= Set constraint =

Set constraints obtained from abstract interpretation of the Collatz algorithm

In mathematics and theoretical computer science, a set constraint is an equation or an inequation between sets of terms.
Similar to systems of (in)equations between numbers, methods are studied for solving systems of set constraints.
Different approaches admit different operators (like "∪", "∩", "\", and function application) on sets and different (in)equation relations (like "=", "⊆", and "⊈") between set expressions.

Systems of set constraints are useful to describe (in particular infinite) sets of ground terms.
They arise in program analysis, abstract interpretation, and type inference.

==Relation to regular tree grammars==

Each regular tree grammar can be systematically transformed into a system of set inclusions such that its minimal solution corresponds to the tree language of the grammar.

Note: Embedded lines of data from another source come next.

-- ==== Sys2Proof/Machine/LineCode.lean ====
section
/-! DEFINITION. How symbols, frames and bytes travel on a lane: the Gray mapping to PAM4 levels (R85, R102), the striping
of a slot across the lanes of the set (R101), polarity (R70), PRBS31 (R84) and the 8b/10b code (R66, R365). -/

namespace Sys2Proof.Machine

/-! ### PAM4 levels (R85, R102) -/

/-- The Gray mapping 00, 01, 11, 10 to levels 0 to 3. -/
def grayLevel (b : BitVec 2) : Level := if b = 0 then 0 else if b = 1 then 1 else if b = 3 then 2 else 3

/-- The bit pair that a level stands for. -/
def levelBits (l : Level) : BitVec 2 := if l = 0 then 0 else if l = 1 then 1 else if l = 2 then 3 else 2

/-- The `n` bit pairs of a number as levels, the most significant pair first. -/
def pairLevels : Nat → Nat → List Level
  | 0, _ => []
  | n + 1, x => grayLevel (BitVec.ofNat 2 (x / 4 ^ n)) :: pairLevels n (x % 4 ^ n)

/-- The number that levels spell, the most significant pair first. -/
def pairValue (l : List Level) : Nat := l.foldl (fun x a => 4 * x + (levelBits a).toNat) 0

/-- The five PAM4 symbols of a ten-bit symbol: bits [9:8] first, bits [1:0] last (R102). -/
def symLevels (x : Sym) : List Level := pairLevels 5 x.toNat

def symbolsToLevels (l : List Sym) : List Level := l.flatMap symLevels

/-- The ten-bit symbols that levels carry; `n` bounds their number. -/
def levelsToSymbols (n : Nat) (l : List Level) : List Sym := (chunks 5 n l).map (fun c => BitVec.ofNat 10 (pairValue c))

/-- Bytes at two bits a symbol, each byte most significant pair first (R85). -/
def bytesToLevels (b : Bytes) : List Level := b.flatMap (fun x => pairLevels 4 x.toNat)

def levelsToBytes (n : Nat) (l : List Level) : Bytes := (chunks 4 n l).map (fun c => BitVec.ofNat 8 (pairValue c))

/-! ### Polarity (R48, R70) -/

/-- Level k of an inverted signal is level 3 − k. -/
def invertLevels (inv : Bool) (l : List Level) : List Level := if inv then l.map (fun a => ~~~a) else l

/-- The code groups of an inverted signal are the complements. -/
def invertGroups (inv : Bool) (l : List CodeGroup) : List CodeGroup := if inv then l.map (fun g => ~~~g) else l

/-! ### Striping (R101) -/

/-- The symbols of a slot that travel on logical lane `j` of `w`; the slot begins at stream symbol `start`. -/
def laneSymbols (w start j : Nat) (l : List Sym) : List Sym :=
  (l.zipIdx.filter (fun e => (start + e.2) % w = j)).map (·.1)

/-- The slot that `w` logical lanes carry together: its symbol `k` is the next one of lane (start + k) mod w. -/
def mergeLanes (w start : Nat) (lanes : List (List Sym)) : List Sym :=
  (List.range 1090).map (fun k => nth (nth lanes ((start + k) % w)) (k / w))

/-! ### PRBS31 (R84): x^31 + x^28 + 1 -/

/-- The state a lane's generator starts from: never zero. -/
def prbsStart (p l : Nat) : BitVec 31 := if Config.prbsSeed p l = 0 then 1 else Config.prbsSeed p l

/-- `n` bits of the pattern from a generator state. -/
def prbsBits : Nat → BitVec 31 → List Bool
  | 0, _ => []
  | n + 1, r => (scrStep r).2 :: prbsBits n (scrStep r).1

/-- The bits that a self-test received: the pattern's, with those at `flips` inverted. -/
def receivedBits (c : LaneCheck) (r : BitVec 31) : List Bool :=
  (prbsBits c.bits r).zipIdx.map (fun e => e.1 != c.flips.contains e.2)

/-- Received bits that differ from the generator's. -/
def bitErrors (c : LaneCheck) : Nat := (c.flips.eraseDups.filter (fun i => decide (i < c.bits))).length

/-! ### The 8b/10b code of IEEE 802.3 Clause 36 (R66; assumption log 101) -/

/-- The 5b/6b code at negative running disparity, abcdei. -/
def sixTable : List (BitVec 6) :=
  [0b100111, 0b011101, 0b101101, 0b110001, 0b110101, 0b101001, 0b011001, 0b111000,
   0b111001, 0b100101, 0b010101, 0b110100, 0b001101, 0b101100, 0b011100, 0b010111,
   0b011011, 0b100011, 0b010011, 0b110010, 0b001011, 0b101010, 0b011010, 0b111010,
   0b110011, 0b100110, 0b010110, 0b110110, 0b001110, 0b101110, 0b011110, 0b101011]

/-- The 3b/4b code at negative running disparity, fghj: D.x.0 to D.x.6, D.x.P7 and D.x.A7. -/
def fourTable : List (BitVec 4) := [0b1011, 0b1001, 0b0101, 0b1100, 0b1101, 0b1010, 0b0110, 0b1110, 0b0111]

/-- Ones of a block less its zeros, as more (some true), fewer (some false) or as many (none). -/
def blockDisparity (n : Nat) (x : Nat) : Option Bool :=
  let ones := popCount n x
  if 2 * ones = n then none else some (decide (2 * ones > n))

/-- The form of a block at a running disparity: a block that is not balanced, and 111000 and 1100, are complemented at
positive running disparity. -/
def sixAt (rd : Bool) (x : BitVec 6) : BitVec 6 :=
  if rd && ((blockDisparity 6 x.toNat).isSome || x = 0b111000) then ~~~x else x
def fourAt (rd : Bool) (x : BitVec 4) : BitVec 4 :=
  if rd && ((blockDisparity 4 x.toNat).isSome || x = 0b1100) then ~~~x else x

/-- Running disparity after a block. -/
def sixAfter (rd : Bool) (x : BitVec 6) : Bool :=
  if x = 0b000111 then true else if x = 0b111000 then false else (blockDisparity 6 x.toNat).getD rd
def fourAfter (rd : Bool) (x : BitVec 4) : Bool :=
  if x = 0b0011 then true else if x = 0b1100 then false else (blockDisparity 4 x.toNat).getD rd

/-- D.x.7 takes its alternate form after these 6-bit blocks, so that no run of five equal bits arises. -/
def alternate7 (rd : Bool) (x : Nat) : Bool :=
  if rd then x = 11 || x = 13 || x = 14 else x = 17 || x = 18 || x = 20

/-- Running disparity after a code group. -/
def disparityAfter (rd : Bool) (g : CodeGroup) : Bool := fourAfter (sixAfter rd (g.extractLsb' 4 6)) (g.extractLsb' 0 4)

/-- The code group of a data byte at a running disparity. -/
def encodeData (rd : Bool) (b : Byte) : CodeGroup :=
  let x := b.toNat % 32
  let y := b.toNat / 32
  let six := sixAt rd (nth sixTable x)
  let rd4 := sixAfter rd six
  six ++ fourAt rd4 (nth fourTable (if y = 7 && alternate7 rd4 x then 8 else y))

/-- The control code groups in use: K28.5 (R66), K27.7 and K29.7 (R365). -/
inductive Control where
  | k28_5 | k27_7 | k29_7
  deriving DecidableEq, Repr, Inhabited

/-- A control code group at negative running disparity; at positive it is the complement. -/
def Control.group : Control → CodeGroup
  | .k28_5 => 0b0011111010
  | .k27_7 => 0b1101101000
  | .k29_7 => 0b1011101000

def encodeControl (rd : Bool) (k : Control) : CodeGroup := if rd then ~~~k.group else k.group

/-- What a code group stands for. -/
inductive Decoded where
  | data (b : Byte)
  | control (k : Control)
  deriving DecidableEq, Repr, Inhabited

/-- Decode a code group at a running disparity; none is a symbol error. -/
def decodeGroup (rd : Bool) (g : CodeGroup) : Option Decoded :=
  let six := g.extractLsb' 4 6
  match [Control.k28_5, .k27_7, .k29_7].find? (fun k => encodeControl rd k = g) with
  | some k => some (.control k)
  | none =>
    match (List.range 32).find? (fun x => sixAt rd (nth sixTable x) = six) with
    | none => none
    | some x =>
      ((List.range 8).find? (fun y => encodeData rd (BitVec.ofNat 8 (32 * y + x)) = g)).map (fun y =>
        .data (BitVec.ofNat 8 (32 * y + x)))

/-- Encode a run of data bytes: the groups and the running disparity after them. -/
def encodeRun : Bool → Bytes → List CodeGroup × Bool
  | rd, [] => ([], rd)
  | rd, b :: bs =>
    let g := encodeData rd b
    let t := encodeRun (disparityAfter rd g) bs
    (g :: t.1, t.2)

/-- Decode a run of code groups. -/
def decodeRun : Bool → List CodeGroup → List (Option Decoded)
  | _, [] => []
  | rd, g :: gs => decodeGroup rd g :: decodeRun (disparityAfter rd g) gs

end Sys2Proof.Machine
end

For example, the grammar (terminal and nonterminal symbols indicated by lower and upper case initials, respectively) with the rules
| Bool_{G} | → false |
| Bool_{G} | → true |
| BList_{G} | → nil |
| BList_{G} | → cons(Bool_{G},BList_{G}) |
| BList1_{G} | → cons(true,BList_{G}) |
| BList1_{G} | → cons(false,BList1_{G}) |
is transformed to the set inclusion system (constants and variables indicated by lower and upper case initials, respectively):
| Bool_{S} | ⊇ false |
| Bool_{S} | ⊇ true |
| BList_{S} | ⊇ nil |
| BList_{S} | ⊇ cons(Bool_{S},BList_{S}) |
| BList1_{S} | ⊇ cons(true,BList_{S}) |
| BList1_{S} | ⊇ cons(false,BList1_{S}) |
This system has a minimal solution, viz. ("L(N)" denoting the tree language corresponding to the nonterminal N in the above tree grammar):
| Bool_{S} | = L(Bool_{G}) | = { false, true } |
| BList_{S} | = L(BList_{G}) | = { nil, cons(false,nil), cons(true,nil), cons(false,cons(false,nil)), ... } |
| BList1_{S} | = L(BList1_{G}) | = { nil, cons(true,nil), cons(true,cons(false,nil)),... } |
The maximal solution of the system is trivial; it assigns the set of all terms to every variable.

==Literature==
- Aiken, A. (1995). "Set Constraints: Results, Applications and Future Directions"
- Aiken, A., Kozen, D., Vardi, M., Wimmers, E.L. (1993). "The Complexity of Set Constraints"
- Aiken, A., Kozen, D., Vardi, M., Wimmers, E.L. (1994). "Computer Science Logic'93"
- Aiken, A., Wimmers, E.L. (1992). "Seventh Annual IEEE Symposium on Logic in Computer Science"
- Bachmair, Leo, Ganzinger, Harald, Waldmann, Uwe (1992). "Set Constraints are the Monadic Class"
- Bachmair, Leo, Ganzinger, Harald, Waldmann, Uwe (1993). "Eight Annual IEEE Symposium on Logic in Computer Science"
- Charatonik, W. (1994). "Proc. 1st Int. Conf. on Constraints in Computational Logics (CCL)"
- Charatonik, Witold (2002). "Set Constraints with Intersection"
- Charatonik, W., Podelski, A. (1998). "Co-definite Set Constraints"
- Charatonik, W., Talbot, J.-M. (2002). "Atomic Set Constraints with Projection"
- Gilleron, R., Tison, S., Tommasi, M. (1993). "10th Annual Symposium on Theoretical Aspects of Computer Science"
- Heintze, N., Jaffar, J. (1990). "Fifth Annual IEEE Symposium on Logic in Computer Science"
- Heintze, N., Jaffar, J. (1991). "A Decision Procedure for a Class of Set Constraints"
- Kozen, D. (1993). "Computer Science Logic'93"
- Kozen, D. (1994). "CCL"
- Dexter Kozen (1998). "Set Constraints and Logic Programming"
- Uribe, T.E. (1992). "Proc. CADE–11"

===Literature on negative constraints===
- Aiken, A., Kozen, D., Wimmers, E.L. (1993). "Decidability of Systems of Set Constraints with Negative Constraints"
- Charatonik, W., Pacholski, L. (1994). "Ninth Annual IEEE Symposium on Logic in Computer Science"
- R. Gilleron (1993). "Proceedings of the 34th Symp. on Foundations of Computer Science"
- Gilleron, R., Tison, S., Tommasi, M. (1993). "Solving Systems of Set Constraints with Negated Subset Relationships"
- Stefansson, K. (1993). "Systems of Set Constraints with Negative Constraints are NEXPTIME-Complete"
- Stefansson, K. (1994). "Ninth Annual IEEE Symposium on Logic in Computer Science"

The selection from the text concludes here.